(Items from a data source)
..............................

-- ==== Sys2Proof/Laws/Moves/Calib.lean ====
section
/-! SUPPORT. What each operation of Machine/Calib.lean can touch, and that it keeps the stores canonical. -/

namespace Sys2Proof.Machine

theorem State.ptpCapture_moves {s : State} {p : Nat} {sent : Bool} {x : Stamp} :
    Moves [.freeCount, .ks] s (State.ptpCapture s p sent x) := by
  unfold State.ptpCapture
  all_goals (repeat' (first | with_reducible exact .refl | dsimp -proj only | split | (with_reducible apply Moves.freeCount; · decide) | (with_reducible apply Moves.ks; · decide) | (with_reducible apply Moves.upd; with_reducible rfl; (all_goals first | exact .inl (by with_reducible rfl) | exact .inr (by decide) | exact .inr ⟨by decide, by first | exact fun h => h | exact Tbl.wf_put _ _ _ _ | exact fun h => Tbl.wf_put _ _ _ _ (Tbl.wf_put _ _ _ _ h) | exact Tbl.wf_filter _ _ _ | exact fun _ => rfl | exact writeCellBytes_wf | exact writeBytes_wf | exact programBytes_wf⟩ | skip))))

theorem State.flagClamp_moves {s : State} {k : Nat} {clamped : Bool} :
    Moves reactParts s (State.flagClamp s k clamped) := by
  unfold State.flagClamp
  all_goals (repeat' (first | with_reducible exact .refl | (with_reducible apply Moves.step State.setBit_moves; · decide) | (with_reducible apply Moves.step State.latchFault_moves; · decide) | dsimp -proj only | split))

theorem State.calibrate_moves {s : State} :
    Moves reactParts s (State.calibrate s) := by
  unfold State.calibrate
  all_goals (repeat' (first | with_reducible exact .refl | (with_reducible apply Moves.step State.flagClamp_moves; · decide) | with_reducible apply Moves.fold | with_reducible apply Moves.fold₁ | with_reducible intro _ _ | dsimp -proj only | split))

theorem State.writeLocked_moves {s : State} {off : Nat} {w : Word} :
    Moves reactParts s (State.writeLocked s off w) := by
  unfold State.writeLocked
  all_goals (repeat' (first | with_reducible exact .refl | (with_reducible apply Moves.step State.setReg_moves; · decide) | (with_reducible apply Moves.step State.refusedWrite_moves; · decide) | dsimp -proj only | split))

theorem State.writeCalibration_moves {s : State} {o : Nat} {value : Word} :
    Moves reactParts s (State.writeCalibration s o value) := by
  unfold State.writeCalibration
  all_goals (repeat' (first | with_reducible exact .refl | (with_reducible apply Moves.step State.setReg_moves; · decide) | (with_reducible apply Moves.step State.flagClamp_moves; · decide) | (with_reducible apply Moves.step State.writeLocked_moves; · decide) | dsimp -proj only | split))

theorem execCalibrationWrite_moves {off : Offset} {value : Word} {s : State} :
    Ends reactParts s (execCalibrationWrite off value s) := by
  unfold execCalibrationWrite
  all_goals (repeat' (first | with_reducible exact .refl | with_reducible apply Ends.next | (with_reducible apply Moves.step State.writeCalibration_moves; · decide) | dsimp -proj only | split))

end Sys2Proof.Machine
end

..............................

- **Instructions for the task**
Return the entries above unchanged, starting at the first line and stopping after the line with "unfold State.ptpCapture".

- **Result of this exercise**
-- ==== Sys2Proof/Laws/Moves/Calib.lean ====
section
/-! SUPPORT. What each operation of Machine/Calib.lean can touch, and that it keeps the stores canonical. -/

namespace Sys2Proof.Machine

theorem State.ptpCapture_moves {s : State} {p : Nat} {sent : Bool} {x : Stamp} :
    Moves [.freeCount, .ks] s (State.ptpCapture s p sent x) := by
  unfold State.ptpCapture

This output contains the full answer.